LIVMARLI was not evaluated in ALGS patients with cirrhosis. Monitor patients during treatment with LIVMARLI for elevations in liver tests and for the development of liver-related adverse reactions. Weigh the potential risks against the benefits of continuing treatment with LIVMARLI in patients who have experienced persistent or recurrent liver tests abnormalities. Discontinue LIVMARLI permanently if a patient progresses to portal hypertension or experiences a hepatic decompensation event.
Gastrointestinal Adverse Reactions: Diarrhea, abdominal pain, and vomiting were reported as the most common adverse reactions in patients treated with LIVMARLI [see Clinical Trials Experience under Adverse Reactions]. Three patients (3%) experienced vomiting as a serious adverse event requiring hospitalization or intravenous fluid administration.
If diarrhea, abdominal pain, and/or vomiting occur and no other etiologies are found, consider reducing the dose of LIVMARLI or interrupting LIVMARLI dosing. For diarrhea or vomiting, monitor for dehydration and treat promptly. Consider interrupting LIVMARLI dosing if a patient experiences persistent diarrhea or has diarrhea with accompanying signs and symptoms such as bloody stool, vomiting, dehydration requiring treatment, or fever.

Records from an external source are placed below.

/-- What the guard point brings when it holds nothing: EASY markers, legs behind, and what sending and counting bring. -/
structure EasyOnly (s u : State) : Prop where
  rest : u = { s with
    stroke := { s.stroke with seen := u.stroke.seen },
    cnt := u.cnt, log := u.log, host := u.host, out := u.out, link := { s.link with port := u.link.port, behindLogged := u.link.behindLogged } }
  grows : Grows s u
  up : SameUp s u
  mem : ∀ x, ¬ logRing x → memByte u x = memByte s x
theorem EasyOnly.refl (s : State) : EasyOnly s s := ⟨rfl, .refl s, .refl s, fun _ _ => rfl⟩
theorem EasyOnly.trans {s t u : State} (h : EasyOnly s t) (k : EasyOnly t u) : EasyOnly s u :=
  ⟨by rw [k.rest, h.rest], h.grows.trans k.grows, h.up.trans k.up, fun x hx => (k.mem x hx).trans (h.mem x hx)⟩
theorem EasyOnly.counts {s u : State} (h : CountsOnly s u) : EasyOnly s u :=
  ⟨by rw [h.rest], .of h.parts.2.2.2.2.2.2.2.2.2.2.1, .of fun q => port_of h.parts.2.2.2.2.2.2.1 q, h.mem⟩
theorem EasyOnly.fold {α : Type} {f : State → α → State} (hf : ∀ u x, EasyOnly u (f u x)) (l : List α) (s : State) : EasyOnly s (l.foldl f s) := by
  induction l generalizing s with
  | nil => exact .refl s
  | cons x l ih => exact (hf s x).trans (ih _)
theorem EasyOnly.ite {s a b : State} {p : Prop} [Decidable p] (h1 : EasyOnly s a) (h2 : EasyOnly s b) : EasyOnly s (if p then a else b) := by
  split <;> assumption
theorem EasyOnly.sendCtl {p b : Nat} {h : PktHdr} (hc : h.cls = 0) (body : List Byte) (s : State) : EasyOnly s (sendOn p b h body s) :=
  ⟨by rw [(NetOnly.sendOn p b h body s).rest], .sendOn .., .sendCtl hc .., (NetOnly.sendOn p b h body s).mem⟩
theorem EasyOnly.floodEasy (n r : Nat) (s : State) : EasyOnly s (floodEasy n r s) := by
  unfold Machine.floodEasy
  refine .ite (.refl s) ?_
  extract_lets _ s1
  refine EasyOnly.trans (t := s1) ⟨rfl, .of rfl, .of fun _ => rfl, fun _ _ => rfl⟩ ?_
  unfold Machine.flood Machine.forEach
  exact .fold (fun u x => .sendCtl rfl ..) _ _
theorem EasyOnly.raiseEasy (u : Bool) (s : State) : EasyOnly s (raiseEasy u s) := by
  unfold Machine.raiseEasy
  refine .ite (.refl s) (.ite (.floodEasy ..) (.ite ?_ (.refl s)))
  exact EasyOnly.trans (.counts (bump_countsOnly (cntDev 2) 1 s)) (.floodEasy ..)
theorem EasyOnly.modPort (p : Nat) (f : PortSt → PortSt) (hf : ∀ P, (f P).sub0 = P.sub0 ∧ (f P).sub1 = P.sub1) (s : State) : EasyOnly s (modPort p f s) := by
  refine ⟨rfl, .of rfl, ⟨fun q c => ?_⟩, fun _ _ => rfl⟩
  unfold subp
  by_cases h : q = p
  · subst h; rw [port_modPort_self]; unfold subOf; rw [(hf _).1, (hf _).2]
  · rw [port_modPort_ne _ _ h]
theorem EasyOnly.showBehind (l : List FlowCtx) (s : State) : EasyOnly s (showBehind l s) := by
  unfold Machine.showBehind
  refine .fold (fun u x => ?_) _ _
  exact .modPort x (fun P => { P with behind := l.any fun f => f.port == x }) (fun _ => ⟨rfl, rfl⟩) u
theorem EasyOnly.logBehind (f : FlowCtx) (s : State) : EasyOnly s (logBehind f s) := by
  unfold Machine.logBehind
  refine .ite (.refl s) ?_
  refine EasyOnly.trans (t := Machine.bump (cntPort f.port 13) 1 { s with link := { s.link with behindLogged := s.link.behindLogged ++ [f.id] } })
    (EasyOnly.trans (t := { s with link := { s.link with behindLogged := s.link.behindLogged ++ [f.id] } }) ⟨rfl, .of rfl, .of fun _ => rfl, fun _ _ => rfl⟩
      (.counts (bump_countsOnly ..))) (.counts (logEv_countsOnly ..))
theorem EasyOnly.markBehind (s : State) : EasyOnly s (markBehind s) :=
  (EasyOnly.showBehind ..).trans (.fold (fun u x => .logBehind x u) _ _)
theorem floodEasy_seen (n r : Nat) (s : State) : (n, r) ∈ (floodEasy n r s).stroke.seen ∧
    ((n, r) ∉ s.stroke.seen → ∀ x ∈ activePorts s, ∃ h, Output.packet x.1 x.2 h (easyBody n r) ∈ (floodEasy n r s).out) := by
  unfold floodEasy
  by_cases hm : (n, r) ∈ s.stroke.seen
  · rw [if_pos (by simpa using hm)]; exact ⟨hm, fun h => absurd hm h⟩
  · rw [if_neg (by simpa using hm)]
    extract_lets _ s1
    refine ⟨?_, fun _ x hx => flood_sends 1 _ s1 x hx⟩
    rw [(NetOnly.flood 1 (easyBody n r) s1).rest]
    show (n, r) ∈ s.stroke.seen ++ [(n, r)]
    simp
theorem stroke_fold {α : Type} (f : State → α → State) (hf : ∀ u x, (f u x).stroke = u.stroke) (l : List α) (s : State) : (l.foldl f s).stroke = s.stroke := by
  induction l generalizing s with
  | nil => rfl
  | cons x l ih => exact (ih _).trans (hf s x)
theorem logBehind_stroke (f : FlowCtx) (s : State) : (logBehind f s).stroke = s.stroke := by
  unfold logBehind
  split
  · rfl
  · rw [(logEv_countsOnly ..).parts.2.2.2.2.2.2.2.2.2.2.2.2.1, (bump_countsOnly ..).parts.2.2.2.2.2.2.2.2.2.2.2.2.1]
theorem showBehind_stroke (l : List FlowCtx) (s : State) : (showBehind l s).stroke = s.stroke := by
  unfold showBehind
  refine stroke_fold _ ?_ _ _
  intro u x
  rfl
theorem markBehind_seen (s : State) : (markBehind s).stroke.seen = s.stroke.seen := by
  unfold markBehind
  rw [stroke_fold _ (fun u x => logBehind_stroke x u)]
  rw [showBehind_stroke]
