theorem scrub_kept {s0 s : State} {u : MemUnit} {a : Nat} {o : EccOutcome} (hk : Kept s0 s) :
    Kept s0 (scrub u a o s) := by
  unfold scrub
  repeat' (first
    | with_reducible assumption
    | with_reducible apply Kept.ite
    | with_reducible apply passStart_kept
    | with_reducible apply eccRead_kept
    | with_reducible apply logEv_kept
    | with_reducible apply scrubPath_kept
    | with_reducible apply noteBad_kept
    | with_reducible apply scrubCount_kept)


end Sys2Proof.Machine
end

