theorem pauseBody_kept {s0 s : State} {q : Nat} {e : List Byte} (hk : Kept s0 s) :
    Kept s0 (pauseBody q e s) := by
  unfold pauseBody
  repeat' (first
    | with_reducible assumption
    | with_reducible apply cancelStart_kept
    | with_reducible apply complete_kept
    | with_reducible apply endRun_kept
    | with_reducible apply accept_kept
    | (with_reducible apply Kept.upd; on_goal 1 => (first | with_reducible assumption | with_reducible apply Kept.ite | with_reducible apply cancelStart_kept | with_reducible apply complete_kept | with_reducible apply endRun_kept | with_reducible apply accept_kept | with_reducible apply Kept.foldl | with_reducible apply Kept.forEach | (with_reducible apply Kept.upd; on_goal 1 => (first | with_reducible assumption | with_reducible apply cancelStart_kept | with_reducible apply complete_kept | with_reducible apply endRun_kept | with_reducible apply accept_kept))))
    | with_reducible rfl)

theorem snapshotBody_kept {s0 s : State} {q : Nat} {e : List Byte} (hk : Kept s0 s) :
    Kept s0 (snapshotBody q e s) := by
  unfold snapshotBody
  repeat' (first
    | with_reducible assumption
    | with_reducible apply complete_kept
    | with_reducible apply accept_kept
    | with_reducible apply takeSnapshot_kept
    | (with_reducible apply Kept.upd; on_goal 1 => (first | with_reducible assumption | with_reducible apply Kept.ite | with_reducible apply complete_kept | with_reducible apply accept_kept | with_reducible apply takeSnapshot_kept | with_reducible apply Kept.foldl | with_reducible apply Kept.forEach | (with_reducible apply Kept.upd; on_goal 1 => (first | with_reducible assumption | with_reducible apply complete_kept | with_reducible apply accept_kept | with_reducible apply takeSnapshot_kept))))
    | with_reducible rfl)

theorem traceSwitch_kept {s0 s : State} {q : Nat} {next : Option TraceSession} (hk : Kept s0 s) :
    Kept s0 (traceSwitch q next s) := by
  unfold traceSwitch
  repeat' (first
    | with_reducible assumption
    | with_reducible apply complete_kept
    | (with_reducible apply Kept.upd; on_goal 1 => (first | with_reducible assumption | with_reducible apply Kept.ite | with_reducible apply complete_kept | with_reducible apply Kept.foldl | with_reducible apply Kept.forEach | (with_reducible apply Kept.upd; on_goal 1 => (first | with_reducible assumption | with_reducible apply complete_kept))))
    | with_reducible rfl)

theorem traceCtlBody_kept {s0 s : State} {q : Nat} {e : List Byte} (hk : Kept s0 s) :
    Kept s0 (traceCtlBody q e s) := by
  unfold traceCtlBody
  repeat' (first
    | with_reducible assumption
    | with_reducible apply complete_kept
    | with_reducible apply accept_kept
    | with_reducible apply traceSwitch_kept
    | (with_reducible apply Kept.upd; on_goal 1 => (first | with_reducible assumption | with_reducible apply Kept.ite | with_reducible apply complete_kept | with_reducible apply accept_kept | with_reducible apply traceSwitch_kept | with_reducible apply Kept.foldl | with_reducible apply Kept.forEach | (with_reducible apply Kept.upd; on_goal 1 => (first | with_reducible assumption | with_reducible apply complete_kept | with_reducible apply accept_kept | with_reducible apply traceSwitch_kept))))
    | with_reducible rfl)

theorem storeBytes_kept {s0 s : State} {a : Nat} {l : List Byte} {poison : Bool} (hk : Kept s0 s) :
    Kept s0 (storeBytes a l poison s) := by
  unfold storeBytes
  repeat' (first
    | with_reducible assumption
    | with_reducible apply countRange_kept
    | with_reducible apply deliver_kept)

theorem copyRead_kept {s0 s : State} {src : Nat} {y x : Nat × Nat} {o : EccOutcome} {dst : Nat} (hk : Kept s0 s) :
    Kept s0 (copyRead src y x o dst s) := by
  unfold copyRead
  repeat' (first
    | with_reducible assumption
    | with_reducible apply countBytes_kept
    | with_reducible apply readCount_kept)

theorem copyMove_kept {s0 : State} {src dst : Nat} {data : HostData} {bytes : List Byte} {found : List (Nat × EccOutcome)}
    {x : Nat × Nat} {z : State × Bool} (hk : Kept s0 z.1) : Kept s0 (copyMove src dst data bytes found x z).1 := by
  unfold copyMove
  dsimp only
  generalize (if isHostAddr (src + x.1) then (if data.poison then 5 else 0) else if memReason z.1 (src + x.1) x.2 != 0 then
    memReason z.1 (src + x.1) x.2 else readReason z.1 (src + (foundIn found x).1) 1 (foundIn found x).2) = r
  generalize (if isHostAddr (dst + x.1) then 0 else writeReason z.1 (dst + x.1) x.2) = w
  have h := copyRead_kept (src := src) (y := ((foundIn found x).1, 0)) (x := x) (o := (foundIn found x).2) (dst := dst) hk
  by_cases c : (w != 0) = true
  · rw [if_pos c]; exact countPoison_kept h
  · rw [if_neg c]; exact countBytes_kept (deliver_kept (countPoison_kept h))

theorem refuseHost_kept {s0 s : State}  (hk : Kept s0 s) :
    Kept s0 (refuseHost  s) := by
  unfold refuseHost
  repeat' (first
    | with_reducible assumption
    | with_reducible apply logEv_kept
    | with_reducible apply bump_kept)

theorem copyBody_kept {s0 s : State} {q : Nat} {data : HostData} {found : List (Nat × EccOutcome)} {e : List Byte} (hk : Kept s0 s) :
    Kept s0 (copyBody q data found e s) := by
  unfold copyBody
  refine Kept.ite (complete_kept hk) (Kept.ite (complete_kept (refuseHost_kept hk)) (complete_kept ?_))
  generalize copyCuts s _ _ _ _ _ = l
  generalize loadBytes s _ _ _ = b
  have k : ∀ z : State × Bool, Kept s0 z.1 →
      Kept s0 (l.foldl (fun z x => copyMove (leAt e 8 8) (leAt e 0x10 8) data b found x z) z).1 := by
    induction l with
    | nil => exact fun z h => h
    | cons x l ih => exact fun z h => ih _ (copyMove_kept h)
  exact k (s, false) hk

theorem stageImage_kept {s0 s : State} {d : List Byte} (hk : Kept s0 s) :
    Kept s0 (stageImage d s) := by
  unfold stageImage
  repeat' (first
    | with_reducible assumption
    | with_reducible apply Kept.ite
    | with_reducible apply memStore_kept)

theorem storeImage_kept {s0 s : State} {q : Nat} {i : FwImage} (hk : Kept s0 s) :
    Kept s0 (storeImage q i s) := by
  unfold storeImage
  repeat' (first
    | with_reducible assumption
    | with_reducible apply lifeWrite_kept
    | with_reducible apply lifeAdd_kept
    | with_reducible apply logEv_kept
    | with_reducible apply complete_kept
    | (with_reducible apply Kept.upd; on_goal 1 => (first | with_reducible assumption | with_reducible apply Kept.ite | with_reducible apply lifeWrite_kept | with_reducible apply lifeAdd_kept | with_reducible apply logEv_kept | with_reducible apply complete_kept | with_reducible apply Kept.foldl | with_reducible apply Kept.forEach | (with_reducible apply Kept.upd; on_goal 1 => (first | with_reducible assumption | with_reducible apply lifeWrite_kept | with_reducible apply lifeAdd_kept | with_reducible apply logEv_kept | with_reducible apply complete_kept))))
    | with_reducible rfl)

theorem fwChecks_kept {s0 s : State} {q bytes : Nat} {i : FwImage} {d : List Byte} (hk : Kept s0 s) :
    Kept s0 (fwChecks q bytes i d s) := by
  unfold fwChecks
  repeat' (first
    | with_reducible assumption
    | with_reducible apply Kept.ite
    | with_reducible apply complete_kept
    | with_reducible apply stageImage_kept
    | with_reducible apply resetAndBoot_kept
    | with_reducible apply storeImage_kept)

theorem fwBody_kept {s0 s : State} {q : Nat} {data : HostData} {e : List Byte} (hk : Kept s0 s) :
    Kept s0 (fwBody q data e s) := by
  unfold fwBody
  repeat' (first
    | with_reducible assumption
    | with_reducible apply Kept.ite
    | with_reducible apply complete_kept
    | with_reducible apply fwChecks_kept)


end Sys2Proof.Machine

namespace Sys2Proof.Machine

open Sys2Proof

theorem groupOff_kept {s0 s : State} {g : Nat} (hk : Kept s0 s) : Kept s0 (groupOff g s) := by
  unfold groupOff
  refine setGroup_kept (Kept.foldl (s := { s with pwr := _ }) hk fun t ht c => modCore_kept ?_)
  have h := dropTrace_kept (c := c) ht
  exact
    { h with
      data := fun i => swf_serase (h.data i) _ _
      poison := fun i => swf_serase (h.poison i) _ _
      regs := fun i => swf_serase (h.regs i) _ _ }

theorem planGroups_kept {s0 s : State}  (hk : Kept s0 s) :
    Kept s0 (planGroups  s) := by
  unfold planGroups
  repeat' (first
    | with_reducible assumption
    | with_reducible apply groupOff_kept
    | with_reducible apply Kept.foldl
    | intro x
    | split)

theorem setUnit_kept {s0 s : State} {k : Nat} {v : Bool} (hk : Kept s0 s) :
    Kept s0 (setUnit k v s) := by
  unfold setUnit
  repeat' (first
    | with_reducible assumption
    | (with_reducible apply Kept.upd; on_goal 1 => (first | with_reducible assumption | with_reducible apply Kept.ite | with_reducible apply Kept.foldl | with_reducible apply Kept.forEach | (with_reducible apply Kept.upd; on_goal 1 => (first | with_reducible assumption))))
    | with_reducible rfl)

theorem startDrain_kept {s0 s : State} {d : Nat} (hk : Kept s0 s) :
    Kept s0 (startDrain d s) := by
  unfold startDrain
  repeat' (first
    | with_reducible assumption
    | (with_reducible apply Kept.upd; on_goal 1 => (first | with_reducible assumption | with_reducible apply Kept.ite | with_reducible apply Kept.foldl | with_reducible apply Kept.forEach | (with_reducible apply Kept.upd; on_goal 1 => (first | with_reducible assumption))))
    | with_reducible rfl)

theorem endDrain_kept {s0 s : State} {d : Nat} (hk : Kept s0 s) :
    Kept s0 (endDrain d s) := by
  unfold endDrain
  repeat' (first
    | with_reducible assumption
    | (with_reducible apply Kept.upd; on_goal 1 => (first | with_reducible assumption | with_reducible apply Kept.ite | with_reducible apply Kept.foldl | with_reducible apply Kept.forEach | (with_reducible apply Kept.upd; on_goal 1 => (first | with_reducible assumption))))
    | with_reducible rfl)

theorem unitEntry_kept {s0 s : State} {c u tNext : Nat} (hk : Kept s0 s) :
    Kept s0 (unitEntry c u tNext s) := by
  unfold unitEntry
  repeat' (first
    | with_reducible assumption
    | with_reducible apply Kept.ite
    | with_reducible apply setUnit_kept)

theorem groupEntry_kept {s0 s : State} {g tNext : Nat} (hk : Kept s0 s) :
    Kept s0 (groupEntry g tNext s) := by
  unfold groupEntry
  repeat' (first
    | with_reducible assumption
    | with_reducible apply Kept.ite
    | with_reducible apply startDrain_kept
    | with_reducible apply setGroup_kept
    | with_reducible apply endDrain_kept)

theorem deviceEntry_kept {s0 s : State}  (hk : Kept s0 s) :
    Kept s0 (deviceEntry  s) := by
  unfold deviceEntry
  repeat' (first
    | with_reducible assumption
    | with_reducible apply Kept.ite
    | with_reducible apply startDrain_kept
    | with_reducible apply enterDeep_kept
    | with_reducible apply endDrain_kept)

theorem beginUnitExit_kept {s0 s : State} {k : Nat} (hk : Kept s0 s) :
    Kept s0 (beginUnitExit k s) := by
  unfold beginUnitExit
  repeat' (first
    | with_reducible assumption
    | (with_reducible apply Kept.upd; on_goal 1 => (first | with_reducible assumption | with_reducible apply Kept.ite | with_reducible apply Kept.foldl | with_reducible apply Kept.forEach | (with_reducible apply Kept.upd; on_goal 1 => (first | with_reducible assumption))))
    | with_reducible rfl)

When diarrhea, abdominal pain, and/or vomiting resolve, restart LIVMARLI at 190 mcg/kg/day and increase the dose as tolerated. If they recur upon re-challenge with LIVMARLI, then consider stopping LIVMARLI treatment.
Fat Soluble Vitamin (FSV) Deficiency: Fat-soluble vitamins (FSV) include vitamin A, D, E, and K (measured using INR levels). ALGS patients can have FSV deficiency at baseline. LIVMARLI may affect absorption of fat-soluble vitamins. In Trial 1, treatment emergent FSV deficiency was reported in 3 (10%) patients during 48 weeks of treatment.
Obtain serum FSV levels at baseline and monitor during treatment, along with any clinical manifestations. If FSV deficiency is diagnosed, supplement with FSV. Consider discontinuing LIVMARLI if FSV deficiency persists or worsens despite adequate FSV supplementation.
Hepatic impairment: Clinical studies of LIVMARLI included ALGS patients with impaired hepatic function at baseline. The efficacy and safety in ALGS patients with clinically significant portal hypertension and in patients with decompensated cirrhosis have not been established [see Liver Test Abnormalities as previously mentioned; Pharmacology: Pharmacodynamics: Clinical Studies under Actions; Dose Modification for Management of Adverse Events under Dosage & Administration].
Use in Children: The safety and effectiveness of LIVMARLI for the treatment of cholestatic pruritus in Alagille syndrome have been established in pediatric patients aged 3 months of age and older. Use of LIVMARLI in this population is supported by evidence from a study of patients 1 to 15 years of age (N=31) that included 18 weeks of open-label treatment followed by a 4 week placebo-controlled randomized withdrawal period and a subsequent 26-week open-label treatment period. Additional safety information was obtained from four studies in patients up to 21 years of age (N=55) [see Adverse Reactions; Pharmacology: Pharmacodynamics: Clinical Studies under Actions]. Use of LIVMARLI in patients 3 to <12 months of age is supported by an open-label, multicenter study of LIVMARLI which showed a similar safety, tolerability and pharmacokinetic profile to patients with ALGS ≥12 months of age.
The safety and effectiveness of LIVMARLI have not been established in patients less than 3 months of age.
Use in the Elderly: The safety and effectiveness of LIVMARLI for the treatment of pruritus in ALGS in adult patients, 65 years of age and older, have not been established.